Monday, April 23, 2007

Animals Who Eat Vegetables

“It happening to be a very rainy night, I made some common-place observations on the relaxation of nerves and depression of spirits which such weather occasioned; adding, however, that it was good for the vegetable creation. Johnson, who, as we have already seen, denied that the temperature of the air had any influence on the human frame, answered, with a smile of ridicule. 'Why yes, Sir, it is good for vegetables, and for the animals who eat those vegetables, and for the animals who eat those animals.' - Boswell's Life of Johnson by James Boswell,

Rain has been sparse this year. But it rained Friday and again overnight Sunday. The white blur at Dopey's feet is the splash of rain from the roof. By Monday morning, the rain had stopped, but the grateful plants looked clean and green even in the overcast chill.

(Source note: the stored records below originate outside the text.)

theorem handlerOf_sound (r : Request) (p : Port) (pl : List Byte) (s : State) :
    Sound s (handlerOf r p pl s).state := by
  cases r
  case ping => exact .refl s
  case statusRead => exact .refl s
  case zoneRead => exact .of_state_eq (handleZoneRead_state p pl s)
  case ringRead => exact .of_state_eq (handleRingRead_state p pl s)
  case profileRead => exact .of_state_eq (handleProfileRead_state p pl s)
  case logRead => exact handleLogRead_sound p pl s
  case logRelease => exact handleLogRelease_sound p pl s
  case noticeRead => exact emptyPending_sound p s
  case noticeMap => exact handleNoticeMap_sound p pl s
  case lossAction => exact handleLossAction_sound p pl s
  case changeCancel => exact handleChangeCancel_sound p pl s
  case profileOpen => exact handleProfileOpen_sound p pl s
  case profileWrite => exact handleProfileWrite_sound p pl s
  case profileCommit => exact handleProfileCommit_sound p pl s
  case profileAbandon => exact handleProfileAbandon_sound p pl s
  case restart => exact handleRestart_sound p pl s
  case speedRamp => exact handleSpeedRamp_sound p pl s
  case impressionOn => exact handleImpressionOn_sound p pl s
  case impressionOff => exact handleImpressionOff_sound p pl s
  case solventCharge => exact .ring s _ s.ring.tag
  case jobTag => exact handleJobTag_sound p pl s
  case detectorSet => exact handleDetectorSet_sound p pl s
  case breakClear => exact handleBreakClear_sound p pl s
  case safeClear => exact handleSafeClear_sound p pl s
  case zoneReport => exact handleZoneReport_sound p pl s
  case zoneSetpoint => exact handleZoneSetpoint_sound p pl s
  case exhaustTarget => exact handleExhaustTarget_sound p pl s
  case purgeStart => exact handlePurgeStart_sound p pl s
  case coolDown => exact handleCoolDown_sound p pl s
  case chillReport => exact handleChillReport_sound p pl s
  case chillSetpoint => exact handleChillSetpoint_sound p pl s

theorem takeRequest_sound (r : Request) (p : Port) (pl : List Byte) (s : State) :
    Sound s (takeRequest r (handlerOf r) p pl s) := by
  have h := frameTaken_sound p s
  unfold takeRequest
  dsimp only
  split
  · split
    · exact (h.trans (handlerOf_sound r p pl _)).trans (answer_sound _ _ _ _)
    · exact h.trans (answer_sound _ _ _ _)
  · exact h.trans (answer_sound _ _ _ _)

theorem takeFrame_sound (p : Port) (k : Byte) (pl : List Byte) (s : State) :
    Sound s (takeFrame p k pl s) := by
  unfold takeFrame
  split
  · exact takeRequest_sound _ _ _ _
  · exact (frameTaken_sound p s).trans (answer_sound _ _ _ _)
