-- ==== Sys2Proof/Machine/Step.lean ====
section
/-! DEFINITION. One step of the machine, and an instruction placed where it fetches. -/

namespace Sys2Proof.Machine

/-- One step request (60_exceptions.md R164). -/
def step : State → Host.Outcome State Fault Refusal := runStep

/-- The state with an instruction's bits stored where `step` fetches its next instruction. -/
def State.withFetchWord (s : State) (nbits w : Nat) : State := s.placeWord (tableWord nbits w)

end Sys2Proof.Machine
end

It may be too little, and too late for Southern California. MSNBC/Reuters reported on 4/17/07 “The water content in the Sierra Nevada mountains snowpack was at only 33 percent of normal Monday, down from 46 percent in March and the lowest level since 1988. The last big statewide drought in California was 1987-1992.”

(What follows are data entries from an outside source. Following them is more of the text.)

/-- Settles O36: both are skips, on the key test and on its negation. -/
theorem keySkips : Obligations.KeySkips := by
  refine ⟨rowDecodesTo_of_fields (and_F0FF_iff · 0xE 0x9E) fun _ => and_iff_left rfl,
    rowDecodesTo_of_fields (and_F0FF_iff · 0xE 0xA1) fun _ => and_iff_left rfl,
    fun x s => ⟨exec_skip rfl (keyIs_iff ..), ?_⟩⟩
  have hnot : (!keyIs s.key (s.reg x)) = true ↔ ¬ s.key.map Fin.val = some (s.reg x).toNat := by
    rw [← keyIs_iff, Bool.not_eq_true, Bool.not_eq_true']
  simpa only [ite_not] using exec_skip (i := .sknp x) rfl hnot

end Sys2Proof.Machine
end

section
/-! Loads and stores through `I` (42_index_memory.md section 3), and that a fetch sees what was stored (20_memory.md
R42). -/

namespace Sys2Proof.Machine

/-- The bytes that `Fx33` stores, as numbers. -/
theorem bcdDigits_toNat (vx : Byte) :
    ((bcdDigits vx).getD 0 0).toNat = vx.toNat / 100 ∧ ((bcdDigits vx).getD 1 0).toNat = vx.toNat / 10 % 10 ∧
      ((bcdDigits vx).getD 2 0).toNat = vx.toNat % 10 := by
  have := vx.isLt
  simp only [bcdDigits, List.getD_cons_zero, List.getD_cons_succ, BitVec.toNat_ofNat]
  omega

/-- The `k`-th byte of a store, at its place. -/
theorem State.byteAt_storeBytes_add (s : State) (a : Nat) {bytes : List Byte} {k : Nat} (hk : k < bytes.length) :
    (s.storeBytes a bytes).byteAt (a + k) = bytes.getD k 0 := by
  rw [State.byteAt_storeBytes, if_pos (by omega), Nat.add_sub_cancel_left]

/-- Settles O29, by the test of the instruction's equation. -/
theorem storeDecimalDigits : Obligations.StoreDecimalDigits := by
  refine ⟨rowDecodesTo_of_fields (and_F0FF_iff · 0xF 0x33) fun _ => and_iff_left rfl, fun x s => ?_⟩
  rw [exec_ldB_eq]
  split
  next => rfl
  next =>
    have hdigit : ∀ k < 3, (s.storeBytes s.i.toNat (bcdDigits (s.reg x))).byteAt (s.i.toNat + k) =
        (bcdDigits (s.reg x)).getD k 0 := fun k hk => s.byteAt_storeBytes_add _ hk
    obtain ⟨hhundreds, htens, hones⟩ := bcdDigits_toNat (s.reg x)
    exact ⟨_, rfl, (congrArg _ (hdigit 0 (by decide))).trans hhundreds, (congrArg _ (hdigit 1 (by decide))).trans htens,
      (congrArg _ (hdigit 2 (by decide))).trans hones, memoryKeptOutside_storeBytes s _ (bcdDigits (s.reg x)),
      unchangedBut_storeBytes s _ _⟩

/-- Settles O30, by the test of the instruction's equation. -/
theorem storeRegistersThroughX : Obligations.StoreRegistersThroughX := by
  refine ⟨rowDecodesTo_of_fields (and_F0FF_iff · 0xF 0x55) fun _ => and_iff_left rfl, fun x s => ?_⟩
  rw [exec_storeRegs_eq]
  split
  next => rfl
  next =>
    have hlength := s.length_regsThrough x
    refine ⟨_, rfl, fun k hk => ?_, hlength ▸ memoryKeptOutside_storeBytes s _ _, unchangedBut_storeBytes s _ _⟩
    rw [State.byteAt_storeBytes_add s _ (by rw [Fin.le_def] at hk; omega), State.getD_regsThrough s x k.val hk]

/-- Settles O31, by the test of the instruction's equation. -/
theorem loadRegistersThroughX : Obligations.LoadRegistersThroughX := by
  refine ⟨rowDecodesTo_of_fields (and_F0FF_iff · 0xF 0x65) fun _ => and_iff_left rfl, fun x s => ?_⟩
  rw [exec_loadRegs_eq]
  split
  next => rfl
  next =>
    refine ⟨_, rfl, fun k hk => ?_, fun k hk => ?_, unchangedBut_setRegsFrom_loadBytes s _ x⟩
    · rw [Fin.le_def] at hk
      rw [State.reg_setRegsFrom, State.length_loadBytes, if_pos (by omega), Nat.sub_zero,
        State.getD_loadBytes s _ _ _ (by omega)]
    · rw [Fin.lt_def] at hk
      rw [State.reg_setRegsFrom, State.length_loadBytes, if_neg (by omega)]

/-- A fetch after a change that keeps `pc` reads the two bytes there as the change left them. -/
theorem exists_fetch_of_pc_eq {s t : State} (hpc : t.pc = s.pc) (hfits : s.pc.toNat ≤ 0xFFE) {good : Nat × Byte → Prop}
    (hgood : ∀ a, good (a, t.byteAt a)) :
    ∃ hi lo, t.fetch = .ok (hi ++ lo) ∧ ∀ cell ∈ [(s.pc.toNat, hi), (s.pc.toNat + 1, lo)], good cell := by
  rw [← hpc] at hfits ⊢
  exact ⟨_, _, State.fetch_ok hfits, by simpa using ⟨hgood _, hgood _⟩⟩

/-- Settles O32: what a completed store leaves in memory is O30's and O29's, and the fetch reads it from there. -/
theorem fetchSeesTheStore : Obligations.FetchSeesTheStore := by
  intro x s t hpc
  refine ⟨fun hexec => ?_, fun hexec => ?_⟩
  · have hspec := storeRegistersThroughX.2 x s
    split at hspec
    next => cases hexec.symm.trans hspec
    next =>
      obtain ⟨t', hexec', hstored, hkept, -, -, hpc', -⟩ := hspec
      cases hexec.symm.trans hexec'
      exact exists_fetch_of_pc_eq (hpc' nofun) hpc fun a =>
        ⟨fun k hk ha => (congrArg t.byteAt ha).trans (hstored k hk), fun ha => hkept a (by omega)⟩
  · have hspec := storeDecimalDigits.2 x s
    split at hspec
    next => cases hexec.symm.trans hspec
    next =>
      obtain ⟨t', hexec', hhundreds, htens, hones, hkept, -, -, hpc', -⟩ := hspec
      cases hexec.symm.trans hexec'
      have hdigit : ∀ {a b}, a = b → (t.byteAt a).toNat = (t.byteAt b).toNat := fun ha => by rw [ha]
      exact exists_fetch_of_pc_eq (hpc' nofun) hpc fun a => ⟨fun ha => (hdigit ha).trans hhundreds,
        fun ha => (hdigit ha).trans htens, fun ha => (hdigit ha).trans hones, fun ha => hkept a (by omega)⟩

end Sys2Proof.Machine
end

section
/-! Which instruction writes what (10_state.md sections 1, 3, 6 and 7): a table of the registers and parts each one may
change, the frame of the execute phase from it, and the flag register. -/

namespace Sys2Proof.Machine

/-! ### The table -/

/-- The registers an instruction may change (10_state.md section 1), as `exec_unchangedBut` says. -/
def writtenRegs : Instr → List Reg
  | .ldImm x _ | .addImm x _ | .ldReg x _ | .orReg x _ | .andReg x _ | .xorReg x _ | .rnd x _ | .ldVxDT x
  | .ldVxK x => [x]
  | .addReg x _ | .subReg x _ | .shr x _ | .subn x _ | .shl x _ => [x, 0xF]
  | .drw _ _ _ | .addI _ => [0xF]
  | .loadRegs x => (List.finRange 16).filter (fun k => decide (k ≤ x))
  | _ => []

/-- The parts beside the registers an instruction may change (10_state.md section 1), as `exec_unchangedBut` says. -/
def writtenParts : Instr → List Part
  | .call _ | .ret => [.pc, .stack]
  | .jp _ | .jpV0 _ | .seImm _ _ | .sneImm _ _ | .seReg _ _ | .sneReg _ _ | .skp _ | .sknp _ | .ldVxK _ => [.pc]
  | .ldI _ | .addI _ | .ldF _ => [.index]
  | .cls | .drw _ _ _ => [.display]
  | .ldB _ | .storeRegs _ => [.memory]
  | .ldDTVx _ => [.delay]
  | .ldSTVx _ => [.sound]
  | .rnd _ _ => [.draws]
  | _ => []

/-- A completed instruction changes what the table lists for it and nothing else. -/
theorem exec_unchangedBut {i : Instr} {s t : State} (hexec : exec i s = .next t) :
    UnchangedBut (writtenRegs i) (writtenParts i) s t := by
  cases i with
  | cls => cases hexec; exact unchangedBut_display s _
  | ret => cases hexec; exact unchangedBut_popPc s
  | jp | jpV0 => cases hexec; exact unchangedBut_setPc s _
  | call nnn =>
    obtain ⟨-, rfl⟩ := next_of_exec_call hexec
    exact unchangedBut_call s _ _
  | seImm | sneImm | seReg | sneReg | skp | sknp => cases hexec; exact unchangedBut_skipIf s _
  | ldImm | addImm | ldReg | orReg | andReg | xorReg | ldVxDT => cases hexec; exact unchangedBut_setReg s _ _
  | addReg | subReg | shr | subn | shl => cases hexec; exact unchangedBut_setRegFlag s _ _ _
  | ldI | ldF => cases hexec; exact unchangedBut_setIndex s _
  | rnd => cases hexec; exact (unchangedBut_drawByte s).trans (unchangedBut_setReg _ _ _)
  | drw x y n =>
    obtain ⟨-, rfl⟩ := next_of_exec_drw hexec
    exact unchangedBut_afterDraw s _ _ _
  | ldVxK x =>
    obtain ⟨-, rfl⟩ | ⟨k, -, rfl⟩ := next_of_exec_ldVxK hexec
    · exact (unchangedBut_setPc s _).mono (List.nil_subset _) (List.Subset.refl _)
    · exact (unchangedBut_setReg s x _).mono (List.Subset.refl _) (List.nil_subset _)
  | ldDTVx => cases hexec; exact unchangedBut_delay s _
  | ldSTVx => cases hexec; exact unchangedBut_sound s _
  | addI => cases hexec; exact (unchangedBut_setIndex s _).trans (unchangedBut_setFlag _ _)
  | ldB x =>
    obtain ⟨-, rfl⟩ := next_of_exec_ldB hexec
    exact unchangedBut_storeBytes s _ _
  | storeRegs x =>
    obtain ⟨-, rfl⟩ := next_of_exec_storeRegs hexec
    exact unchangedBut_storeBytes s _ _
  | loadRegs x =>
    obtain ⟨-, rfl⟩ := next_of_exec_loadRegs hexec
    exact unchangedBut_setRegsFrom_loadBytes s _ x

/-- `Fx65` may change `V0` to `Vx`. -/
theorem mem_writtenRegs_loadRegs (x r : Reg) : r ∈ writtenRegs (.loadRegs x) ↔ r ≤ x := by
  simp [writtenRegs]

/-! ### The flag register -/

theorem State.reg_setFlag_zero_or_one (s : State) (c : Bool) :
    (s.setFlag c).reg 0xF = 0 ∨ (s.setFlag c).reg 0xF = 1 := by
  rw [State.reg_setFlag, if_pos rfl]
  cases c with
  | false => exact .inl rfl
  | true => exact .inr rfl

/-! ### The obligations -/

/-- Settles O53: each clause reads one column of the table. -/
theorem eachPartHasItsWriters : Obligations.EachPartHasItsWriters := by
  intro i s t hexec
  obtain ⟨hreg, hi, hpc, hstack, hdt, hst, hfb, hkey, hmem, hdraws, hparams, hschedule, hloadable⟩ :=
    exec_unchangedBut hexec
  refine ⟨?_, hkey ?_, hparams, hschedule, hloadable, ?_, ?_, ?_, ?_, ?_, ?_, ?_, ?_⟩
  · cases i with
    | ldImm | addImm | ldReg | orReg | andReg | xorReg | rnd | ldVxDT | ldVxK =>
      exact fun r hr => hreg r (mt List.mem_singleton.mp hr)
    | addReg | subReg | shr | subn | shl =>
      exact fun r hx hf => hreg r (List.not_mem_cons_of_ne_of_not_mem hx (mt List.mem_singleton.mp hf))
    | drw | addI => exact fun r hr => hreg r (mt List.mem_singleton.mp hr)
    | loadRegs x => exact fun r hr => hreg r (mt (mem_writtenRegs_loadRegs x r).mp (not_le.mpr hr))
    | _ => exact fun r => hreg r List.not_mem_nil
  · cases i <;> exact nofun
  · cases i with | call | ret => trivial | _ => exact hstack nofun
  · cases i with | ldI | addI | ldF => trivial | _ => exact hi nofun
  · cases i with | cls | drw => trivial | _ => exact hfb nofun
  · cases i with | ldB | storeRegs => trivial | _ => exact hmem nofun
  · cases i with | ldDTVx => trivial | _ => exact hdt nofun
  · cases i with | ldSTVx => trivial | _ => exact hst nofun
  · cases i with | rnd => trivial | _ => exact hdraws nofun
  · cases i with
    | jp | call | ret | jpV0 | seImm | sneImm | seReg | sneReg | skp | sknp | ldVxK => trivial
    | _ => exact hpc nofun

/-- Settles O54: an instruction with a flag writes it last, and no other one lists `VF` but as its destination. -/
theorem flagRegisterDiscipline : Obligations.FlagRegisterDiscipline := by
  intro i s t hexec
  obtain ⟨hreg, -⟩ := exec_unchangedBut hexec
  cases i with
  | addReg | subReg | shr | subn | shl | addI => cases hexec; exact State.reg_setFlag_zero_or_one _ _
  | drw x y n =>
    obtain ⟨-, rfl⟩ := next_of_exec_drw hexec
    exact State.reg_setFlag_zero_or_one _ _
  | ldImm | addImm | ldReg | orReg | andReg | xorReg | rnd | ldVxDT | ldVxK =>
    exact fun hx => hreg 0xF (mt List.mem_singleton.mp hx.symm)
  | loadRegs x =>
    have hlast : ∀ x : Reg, x ≠ 0xF → ¬ 0xF ≤ x := by decide
    exact fun hx => hreg 0xF (mt (mem_writtenRegs_loadRegs x 0xF).mp (hlast x hx))
  | _ => exact hreg 0xF List.not_mem_nil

The history of rainfall in San Diego is that our normal annual rainfall, measured in the year beginning 7/1 is only 9.90 inches. So far this year, we have received barely 4 inches.

We are probably at the beginning of another drought; which means drier vegetation; which means another dangerous fire season. A local expert explains in the April San Diego Earth Times what this means: “With one ignition and extreme Santa Ana winds, 380,000 acres of shrub lands and forests were burned in San Diego County in the Cedar, Otay, and Paradise Fires in 2003 – almost one-sixth of the entire county.”

Gardeners pay attention to these matters. Everyone should, particularly those who fall into Johnson’s category of animals who eat vegetables.

Before the rain, I managed to make one final backyard harvest of my cool-season vegetables. I scored a last khol rabi, some stunted turnips, a lovely green onion. and a small red beet. To that I added some nasturtiums and fresh thyme. Once shredded in the food processor and baked into a crust-less quiche with eggs and cheese, the final color was a mouth-watering pink. Anyone who has not nurtured their own vegetables from seed to food might be forgiven for not appreciating what this means.

The taste alone is amazing when compared to store- bought vegetables. Studies are beginning to show that the nutritional value of home-grown produce is superior to mass-produced items bred primarily to look pretty and survive shipping - sometimes from as far away as a different hemisphere. This time of year, all the berries I can buy locally are from Chile. We are just starting to see local strawberries. I know this not only because that’s what I see in the stores, but also because I see that local wildlife harvests my own small crop of strawberries - usually before I get to taste them.

These two surprises awaited me on my return from vacation recently. My succulents too, are taking steps to survive the coming drought. I have never before seen my black aeonium create flowers.

The striking contrast between the dark brown foliage and the lime green growth I assume to be flowers makes a beautiful design statement. Another bold combination is the fuchsia bloom of the calindrina, against the backdrop of the variegated bamboo.

Whatever the hot dry summer has in store for us, my backyard garden has much to offer today.